The expected answer is every line of the material that contains the word "gangs".

* * * * * * * * *

-- ==== Sys2Proof/Certificates/Slice0/Obligations.lean ====
section
/-! DEFINITION. Obligations: the statements about the machine. Each names the rules it states; predicates that several statements share
stand before them. -/

/-! ### The V slot (R231 to R260) -/

namespace Sys2Proof.Machine

/-- What a V-slot instruction leaves as it is: memory, every other gang, every crew but its counters, and of the issuing gang all
but the writes it puts in flight and the marks of pending destinations; of the machine's other state only the event counts,
and of the bundle being issued only the latch result and the generators it leaves. -/
structure VFrame (s t : State) : Prop where
  mem : ∀ a, Mem.read t.mem a = Mem.read s.mem a
  rest : t = { s with cores := t.cores, counts := t.counts, cur := t.cur }
  issue : t.cur = { s.cur with latch := t.cur.latch, rng := t.cur.rng }
  cores : ∀ c, t.core c = { s.core c with gangs := (t.core c).gangs, crews := (t.core c).crews }
  gangs : ∀ c g, c ≠ s.cur.core ∨ g ≠ s.cur.slot → t.gang? c g = s.gang? c g
  crews : ∀ c k, t.crew c k = { s.crew c k with pmc := (t.crew c k).pmc }
  gang : t.me = { s.me with pend := t.me.pend, marks := t.me.marks }

/-- The writes a bundle's slot puts in flight (R211), each of which taints a variable-latency write pending on its register
(R213); and nothing else in flight changes. -/
def Writes (s t : State) (ws : List Pend) : Prop :=
  t.me.pend = s.me.pend ++ ws ∧
    t.me.marks = s.me.marks.map (fun m => if ws.any (fun p => p.dest == m.dest) then { m with tainted := true } else m)

/-- A vector result with its latch entry (R211, R214): in the lanes of P, at clock + latency; 0xFF writes the latches only. -/
def VResult (s t : State) (o : VOp) (lat : Nat) (lanes : List Nat) (f : Nat → W32) (more : List Pend) : Prop :=
  t.cur.latch = some ⟨s.clock + lat, maskOf lanes, lanesOf f⟩ ∧
    Writes s t ((if selV o.d then [⟨s.clock + lat, s.clock, .v o.d.toNat, maskOf lanes, lanesOf f, 0⟩] else []) ++ more)

/-- A scalar result (R232): its latch entry takes bits [31:0] in every lane (R214). -/
def SResult (s t : State) (o : VOp) (lat : Nat) (x : W64) : Prop :=
  t.cur.latch = some ⟨s.clock + lat, BitVec.allOnes 32, lanesOf (fun _ => x.setWidth 32)⟩ ∧
    Writes s t [⟨s.clock + lat, s.clock, .s (o.d.toNat - 0x80), 0, [], x⟩]

/-- A predicate result in some lanes; its latch entry is undefined in every lane (R214). -/
def PResult (s t : State) (o : VOp) (lat : Nat) (lanes : List Nat) (f : Nat → Bool) : Prop :=
  t.cur.latch = some ⟨s.clock + lat, 0, []⟩ ∧
    Writes s t [⟨s.clock + lat, s.clock, .p o.d.toNat, maskOf lanes, [], (maskOf (lanes.filter f)).setWidth 64⟩]

/-- A V-slot instruction counts itself and its lanes on its crew (Table 19-8: PMC1 and PMC2). -/
def VCounted (s t : State) (lanes : List Nat) : Prop :=
  ∀ n, mget 0 t.myCrew.pmc n = mget 0 s.myCrew.pmc n +
    (if n = 1 then 1 else if n = 2 then BitVec.ofNat 64 lanes.length else 0)

/-- The operands of a lane, and of a scalar form. -/
def State.opA (s : State) (o : VOp) (l : Nat) : W32 := BitVec.ofNat 32 (s.aLane o l)
def State.opB (s : State) (o : VOp) (l : Nat) : W32 := BitVec.ofNat 32 (s.bLane o l)
def State.opC (s : State) (o : VOp) (l : Nat) : W32 := BitVec.ofNat 32 (s.cLane o l)
def State.opA64 (s : State) (o : VOp) : W64 := BitVec.ofNat 64 (s.aScalar o)
def State.opB64 (s : State) (o : VOp) : W64 := BitVec.ofNat 64 (s.bScalar o)
def State.opC64 (s : State) (o : VOp) : W64 := BitVec.ofNat 64 (s.cScalar o)

/-- An instruction of Table 7-13 with its latency and its result as an operation on words of `w` bits. -/
structure IntRow where
  op : VOp → Instr
  lat : Nat
  f : (w : Nat) → BitVec w → BitVec w → BitVec w → BitVec w

/-- Position and length of the field that word b names, the length cut at the top bit (R238). -/
def fieldPos {w : Nat} (b : BitVec w) : Nat := b.toNat % 256
def fieldLen {w : Nat} (b : BitVec w) : Nat := min (b.toNat / 256 % 256) (w - fieldPos b)
/-- The bits of that field. -/
def fieldMask {w : Nat} (b : BitVec w) : BitVec w := ((BitVec.allOnes (fieldLen b)).setWidth w) <<< fieldPos b
/-- The shift that word b names (R236): its low 8 bits. -/
def shiftOf {w : Nat} (b : BitVec w) : Nat := b.toNat % 256

/-- The integer instructions whose result is one function of a, b and c (R236 to R239). -/
def intRows : List IntRow :=
  [⟨.imul, 6, fun _ a b _ => a * b⟩,
   ⟨.imulhS32, 6, fun w a b _ => BitVec.ofInt w (a.toInt * b.toInt / 2 ^ w)⟩,
   ⟨.imulhN32, 6, fun w a b _ => BitVec.ofNat w (a.toNat * b.toNat / 2 ^ w)⟩,
   ⟨.imad, 6, fun _ a b c => a * b + c⟩,
   ⟨.iminS32, 4, fun _ a b _ => if a.slt b then a else b⟩,
   ⟨.iminN32, 4, fun _ a b _ => if a.ult b then a else b⟩,
   ⟨.imaxS32, 4, fun _ a b _ => if a.slt b then b else a⟩,
   ⟨.imaxN32, 4, fun _ a b _ => if a.ult b then b else a⟩,
   ⟨.iabs, 4, fun _ a _ _ => if a.msb then -a else a⟩,
   ⟨.ineg, 4, fun _ a _ _ => -a⟩,
   ⟨.mov, 4, fun _ a _ _ => a⟩,
   ⟨.movi, 4, fun _ _ b _ => b⟩] ++
  [⟨.and, 4, fun _ a b _ => a &&& b⟩,
   ⟨.or, 4, fun _ a b _ => a ||| b⟩,
   ⟨.xor, 4, fun _ a b _ => a ^^^ b⟩,
   ⟨.andn, 4, fun _ a b _ => a &&& ~~~b⟩,
   ⟨.shl, 4, fun _ a b _ => a <<< shiftOf b⟩,
   ⟨.shr, 4, fun _ a b _ => a >>> shiftOf b⟩,
   ⟨.sar, 4, fun _ a b _ => a.sshiftRight (shiftOf b)⟩,
   ⟨.shfL, 4, fun w a b c => ((c ++ a) <<< min (shiftOf b) w).extractLsb' w w⟩,
   ⟨.shfR, 4, fun w a b c => ((c ++ a) >>> min (shiftOf b) w).setWidth w⟩,
   ⟨.popc, 4, fun w a _ _ => BitVec.ofNat w ((List.range w).filter a.getLsbD).length⟩,
   ⟨.clz, 4, fun _ a _ _ => a.clz⟩,
   ⟨.brev, 4, fun _ a _ _ => a.reverse⟩,
   ⟨.bfxN32, 4, fun w a b _ => ((a >>> fieldPos b).setWidth (fieldLen b)).setWidth w⟩,
   ⟨.bfxS32, 4, fun w a b _ => ((a >>> fieldPos b).setWidth (fieldLen b)).signExtend w⟩,
   ⟨.bfi, 4, fun _ a b c => (c &&& ~~~fieldMask b) ||| (a <<< fieldPos b &&& fieldMask b)⟩]

end Sys2Proof.Machine

open Sys2Proof Sys2Proof.Machine

/-- R236 to R239, vector form: each integer instruction completes, and register D takes its function of the lanes' operands in the
participating lanes after its latency; nothing else changes. -/
def Sys2Proof.Machine.IntegerLaneResults : Prop :=
  ∀ q ∈ intRows, ∀ (o : VOp) (s : State), opLegal (q.op o) s.me.regs = true → selS o.d = false →
    ∃ t, exec (q.op o) s = .next t ∧ VFrame s t ∧ VCounted s t (s.vLanes o) ∧ t.cur.rng = s.cur.rng ∧
      VResult s t o q.lat (s.vLanes o) (fun l => q.f 32 (s.opA o l) (s.opB o l) (s.opC o l)) []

* * * * * * * * *

▶ _EXPECTED ANSWER_:
  cores : ∀ c, t.core c = { s.core c with gangs := (t.core c).gangs, crews := (t.core c).crews }
  gangs : ∀ c g, c ≠ s.cur.core ∨ g ≠ s.cur.slot → t.gang? c g = s.gang? c g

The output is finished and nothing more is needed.